◆ Action item: Copy word for word, please, the lines of the entries below running from the one containing "bit, counts in" to the one containing "pos := b.pos", both ends included.

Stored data
-----

/-- A record of opcode 0 to 3 with a good offset, at its target instant `t` (R110, R112, R119, R127, R128). -/
def State.playRecord (s : State) (q d v : Nat) (o : SeqOcc) : State :=
  let t : Int := o.start + 8 * (recOffset v : Int)
  let c := 4 * d + recLane v
  let x := s.seq q
  let late := (s.incSat (pSEQ q) SEQ.LATE_RECORDS.COUNT).irq (pSEQ q) 7
  if o.stop ≤ t ∨ x.endsBy t then s
  else if t * fine < x.lateBefore then late
  else if recOp v = 3 then s.setSeq q { x with marks := x.marks ++ [(t, d, recLane v, o.course.id)] }
  else
    let ch := s.chan c
    let lvl := (ch.seqBuf.filter (fun r => decide (r.t32 ≤ t * fine))).foldl
      (fun l r => match r.kind with | .set b => b | .toggle => !l | _ => l) (levelAfter ch.nextLevel ch.wait)
    let kind : EdgeKind := if recOp v = 0 then .set true else if recOp v = 1 then .set false else .toggle
    let high := match kind with | .set b => b | _ => !lvl
    let p32 := s.placementTarget c (s.laneEngine d (recLane v)) (s.rising c high) (t * fine)
    if p32 < s.now32 + 40 * suNs * fine then late else s.bufferRec c ⟨t * fine, kind, q, x.basis⟩

/-- The next record of bank `d` is read and acts by its opcode (R110). A record of opcode 0 to 3 of a lane that is not in SEQ mode when it is
read is discarded without effect (R107; log 98). DESIGN CHOICE (log 98): a record of opcode 6 or 7, and one of opcode 4 to 7 with a reserved
bit, counts in RECORD_ERRORS (R110) whatever the mode of the lane it names. A record that a reserved bit keeps from being played is no
previous record of its lane (log 98). -/
def State.consumeRecord (s : State) (q d i : Nat) (o : SeqOcc) (v : Nat) : State :=
  let b := o.banks.getD d {}
  let s1 := if b.pos % 8 = 0 then s.setSeq q { s.seq q with granule := (s.seq q).granule.set d (s.clk.slot + 1) } else s
  let next := { b with pos := b.pos + 1 }
  if recOp v < 4 ∧ !s.seqPlays (4 * d + recLane v) then s1.putBank q d i next
  else if recReserved v ∨ 5 < recOp v then (s1.putBank q d i next).recordError q
  else if recOp v = 4 then s1.putBank q d i next
  else if recOp v = 5 then s1.putBank q d i { next with ended := true }
  else
    let s2 := s1.putBank q d i { next with lanes := b.lanes.set (recLane v) (recOffset v) }
    if recOffset v < b.lanes.getD (recLane v) 0 ∨ o.course.duration ≤ recOffset v then s2.recordError q
    else s2.playRecord q d v o

/-- The opcode row a record is played by: an error of opcode 6 or 7 acts as NOP does, but is counted (R110). -/
def rowOp (v : Nat) : Nat := if 5 < recOp v then 4 else recOp v

/-- Opcode of the first record that some bank can deliver now. -/
def State.recordDue (s : State) (q : Nat) : Option Nat :=
  (s.seqQuads q).findSome? (fun d => (s.bankNext q d).map (fun r => rowOp r.2.2))

/-- Read the first record of an opcode that some bank of the sequencer can deliver now. -/
def State.playOp (s : State) (q op : Nat) : State :=
  match (s.seqQuads q).findSome? (fun d => match s.bankNext q d with
    | some r => if rowOp r.2.2 = op then some (d, r) else none
    | none => none) with
  | some (d, i, o, v) => s.consumeRecord q d i o v
  | none => s

/-- EDGE_HI (R110). -/
def execEdgeHi (q : Nat) (s : State) : Host.Outcome State Fault Refusal := guarded (.edgeHi q) s (fun s => s.playOp q 0)

/-- EDGE_LO (R110). -/
def execEdgeLo (q : Nat) (s : State) : Host.Outcome State Fault Refusal := guarded (.edgeLo q) s (fun s => s.playOp q 1)

/-- TOGGLE (R110). -/
def execToggle (q : Nat) (s : State) : Host.Outcome State Fault Refusal := guarded (.toggle q) s (fun s => s.playOp q 2)

/-- A MARK whose target instant has come. -/
def State.markDue (s : State) (q : Nat) : Option (Int × Nat × Nat × Nat) := (s.seq q).marks.find? (fun m => s.reached m.1)

/-- MARK (R110): at the target instant of a fetched MARK its event record, else the next MARK is read. -/
def execMark (q : Nat) (s : State) : Host.Outcome State Fault Refusal :=
  guarded (.mark q) s (fun s =>
    match s.markDue q with
    | some m =>
      let s1 := s.setSeq q { s.seq q with marks := (s.seq q).marks.erase m }
      if s1.seqPlays (4 * m.2.1 + m.2.2.1) then s1.seqRecord q 2 m.1 (4 * m.2.1 + m.2.2.1) 0 m.2.2.2 else s1
    | none => s.playOp q 3)

/-- RECORD_NOP (R110). -/
def execRecordNop (q : Nat) (s : State) : Host.Outcome State Fault Refusal := guarded (.recordNop q) s (fun s => s.playOp q 4)

/-- RECORD_END (R110). -/
def execRecordEnd (q : Nat) (s : State) : Host.Outcome State Fault Refusal := guarded (.recordEnd q) s (fun s => s.playOp q 5)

-----

◆ Expected answer:
bit, counts in RECORD_ERRORS (R110) whatever the mode of the lane it names. A record that a reserved bit keeps from being played is no
previous record of its lane (log 98). -/
def State.consumeRecord (s : State) (q d i : Nat) (o : SeqOcc) (v : Nat) : State :=
  let b := o.banks.getD d {}
  let s1 := if b.pos % 8 = 0 then s.setSeq q { s.seq q with granule := (s.seq q).granule.set d (s.clk.slot + 1) } else s
  let next := { b with pos := b.pos + 1 }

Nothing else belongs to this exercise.